Where in the listing does the string "lines" appear? Copy every line that holds it.

> [INFORMATION PROVIDED]:
"""
-- ==== Sys2Proof/Machine/Types/Upd.lean ====
section
/-! DEFINITION. Types of spec/11: step rings of the update engine, resident-host cores. -/

namespace Sys2Proof.Machine

/-- Where a step of the update engine stands (R304). -/
inductive UpdPhase where
  | vote
  | regions
  | finished
deriving DecidableEq, Repr

/-- A step in progress on a ring: its record of 64 bytes, its phase, what the result record will say. The CRCs run over the
bytes written so far (R310), kept as CRC-32 registers before their final inversion. -/
structure UpdStep where
  rec' : List Nat
  phase : UpdPhase := .vote
  vote : Nat := 0
  status : Nat := 0
  regions : Nat := 0
  updated : Nat := 0
  guarded : Nat := 0
  masterCrc : Nat := 0xFFFFFFFF
  momentCrc : Nat := 0xFFFFFFFF
deriving DecidableEq, Repr

/-- A step ring (Table 11.13). `stopped`: it takes no record until it is rebound (R306, Table 11.10). -/
structure Ring where
  bound : Bool := false
  prod : Nat := 0
  cons : Nat := 0
  stopped : Bool := false
  step : Option UpdStep := none
  lastStep : Nat := 0
  lastStatus : Nat := 0
  jpt : Nat := 0
  /-- energy attributed to each job when the ring's last result was written, µJ (R313) -/
  seenUj : SMap Nat := []
  /-- group and ordinal of the vote of the step that ended last (R389) -/
  voted : Option (Nat × Nat) := none
  /-- regions in the list of the step that ended last (R389) -/
  regions : Nat := 0
deriving DecidableEq, Repr

/-- The update engine: its rings, the ring it served last, its totals (Table 11.12). -/
structure Upd where
  rings : SMap Ring := []
  cur : Option Nat := none
  elements : Nat := 0
  capBytes : Nat := 0
  guards : Nat := 0
deriving DecidableEq, Repr

/-- Operand of UPDATE_STEP_END: the ring, and whether its result write meets an uncorrectable error (R313). -/
structure StepEndPick where
  r : Fin 12
  unc : Bool := false
deriving DecidableEq, Repr

/-- RHOST_STAT.STATE (Table 11.14). -/
inductive HState where
  | running
  | waiting
  | stopped
  | offline
deriving DecidableEq, Repr

/-- A resident-host core: what its page shows (Table 11.14), and the x, f and 512-bit v registers of RV64GCV (R5, R314). No row of the
opcode table runs an instruction of it, so no command writes those registers (assumption log 83). -/
structure RHost where
  state : HState := .running
  /-- a change of owner waits for the core's next trap boundary; partition and job of the job code that it ends (R315) -/
  moveDue : Bool := false
  ended : Option (Nat × Nat) := none
  cause : Nat := 0
  pc : Nat := 0
  cycles : Nat := 0
  instret : Nat := 0
  x : SMap (BitVec 64) := []
  f : SMap (BitVec 64) := []
  v : SMap (BitVec 512) := []
  fcsr : BitVec 8 := 0
  vl : Nat := 0
  vtype : BitVec 64 := 0
  vstart : Nat := 0
  vcsr : BitVec 3 := 0
deriving DecidableEq, Repr

end Sys2Proof.Machine
end

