-- ==== Sys2Proof/Machine/Mem.lean ====
section
/-! DEFINITION. Memory accesses at their homes with the physical errors they meet (spec/06): retirement, HBM and capacity controllers,
page-table walk, and the chapter's commands. -/

namespace Sys2Proof.Machine

/-- A record that marks a resource (R420), and the partition it marks for a core or a cluster. -/
def AlmRec.marks : AlmRec → Bool
  | .way _ _ => true
  | .core _ _ => true
  | .clusterMem _ _ => true
  | .engine _ _ => true
  | .compute _ => true
  | .capDev _ => true
  | .rhostCore _ => true
  | .updateEngine => true
  | _ => false

/-- The Almanac owes a record (R408); the write itself is the command ALMANAC_WRITE. A mark is counted and raised (R420). -/
def Block.almDue (s : Block) (r : AlmRec) : Block :=
  let s := if r.marks then (s.raise .alm 0).log .alm 0 else s
  if s.alm.due.contains r then s else { s with alm := { s.alm with due := s.alm.due ++ [r] } }

/-- A way is retired (R157): its lines written back and invalidated, the retirement raised, counted and recorded. -/
def Block.retireWay (s : Block) (p w : Nat) : Block :=
  if bit (s.msc p).retired w then s
  else
    let s := s.modMsc p fun m => { m with retired := setBit1 m.retired w }
    let ks := ((s.msc p).lines.filter fun e => e.1 % 16 = w).map (·.1)
    let s := ks.foldl (fun s k => (s.writeBack p k).dropLine p k) s
    let s := ((s.raise (.msc p) 0).log (.msc p) 4).almDue (.way p w)
    if (s.msc p).retired = 0xFFFF then s.raise (.msc p) 4 else s

/-- A corrected error of a way counts towards its retirement in the current 1,024-tick period (R157). -/
def Block.wayError (s : Block) (p w : Nat) : Block :=
  let period := s.merid.count / 1024
  let s := s.modMsc p fun m => if m.errPeriod = period then m else { m with errPeriod := period, wayErr := [] }
  let s := s.modMsc p fun m => { m with wayErr := smMod 0 m.wayErr w (· + 1) }
  if s.fld (.msc p) 0x040 16 8 < smGet 0 (s.msc p).wayErr w then s.retireWay p w else s

/-- The unit that a fill of the line at key `k` read at stack-local address `loc` could not be corrected: the line holds poison in its
eight words, and the stack keeps what it holds (R167, R168). -/
def Block.loseUnit (s : Block) (p k loc : Nat) : Block :=
  let r := s.ram
  { s.modLine p k fun l => l.keepStale p r with ram := r.mark (p * stackBytes + loc / 64 * 64) }

/-- The 64-bit word at stack-local address `loc` is lost in the line at key `k`: the line serves poison there, and the stack keeps
what it holds (R157, R167). -/
def Block.loseWord (s : Block) (p k loc : Nat) : Block :=
  let r := s.ram
  let w := 2 ^ (loc % 128 / 8)
  { s.modLine p k fun l => { l.keepStale p r with bad := l.bad ||| w } with
    ram := r.blank (p * stackBytes + loc / 128 * 128) w }

/-- The physical event an access at stack-local address `loc` meets in the cache's own arrays (R157, R167). A dirty line whose tag is
lost has lost its address, and with it its data: the stack's copy is what remains. -/
def Block.mscEvent (s : Block) (p loc : Nat) (ev : MemEvent) : Block :=
  let key (w : Nat) : Nat := loc / 128 % 12288 * 16 + w % 16
  match ev with
  | .corrData w => (s.log (.msc p) 0).wayError p (w % 16)
  | .corrTag w => (s.log (.msc p) 1).wayError p (w % 16)
  | .uncData w =>
    let s := s.log (.msc p) 2
    match (s.msc p).at? (key w) with
    | some l => (s.loseWord p (key w) (l.line * 128 + loc % 128)).raise (.msc p) 2
    | none => s
  | .uncTag w =>
    let s := s.log (.msc p) 3
    match (s.msc p).at? (key w) with
    | some l =>
      let s := s.dropLine p (key w)
      (if l.dirty then (s.raise (.msc p) 3).observePoison (.msc p) else s).retireWay p (w % 16)
    | none => s.retireWay p (w % 16)
  | _ => s

/-- The event lies in the stack or device, not in the cache's own arrays. -/
def MemEvent.inStack : MemEvent → Bool
  | .corrUnit _ => true
  | .onDie => true
  | .uncUnit => true
  | _ => false

/-- The physical event that a read of the stack at stack-local address `loc` meets (R159, R182). -/
def Block.hbmEvent (s : Block) (p loc : Nat) (ev : MemEvent) : Block :=
  match ev with
  | .corrUnit sym => (s.log (.hbmc p) 0).hbmErr p 0 sym loc
  | .onDie => s.log (.hbmc p) 1
  | .uncUnit => ((s.log (.hbmc p) 2).hbmErr p 1 0xFF loc).raise (.hbmc p) 0
  | _ => s

/-- A fill that may meet a physical error as it reads the stack at `loc`: an uncorrectable unit is poison in the line, and the stack
keeps what it holds (R167, R168). -/
def Block.fillEv (s : Block) (p loc : Nat) (fetch keep : Bool) (ev : MemEvent) : Option Nat × Block :=
  match s.fill p (loc / 128) fetch keep with
  | (some k, s) =>
    if fetch then
      let s := s.hbmEvent p loc ev
      (some k, if ev = MemEvent.uncUnit then s.loseUnit p k loc else s)
    else (some k, s)
  | r => r

/-- Bytes of memory as a reader gets them, and whether poison is among them; `lost`: the unit of `a` could not be corrected. -/
def Ram.deliver (r : Ram) (a n : Nat) (lost : Bool) : List Nat × Bool :=
  let r := if lost then r.mark (a / unitSize a * unitSize a) else r
  (r.bytes a n, r.poisoned a n)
"""
> [SOLUTION]:
/-- A way is retired (R157): its lines written back and invalidated, the retirement raised, counted and recorded. -/
    let ks := ((s.msc p).lines.filter fun e => e.1 % 16 = w).map (·.1)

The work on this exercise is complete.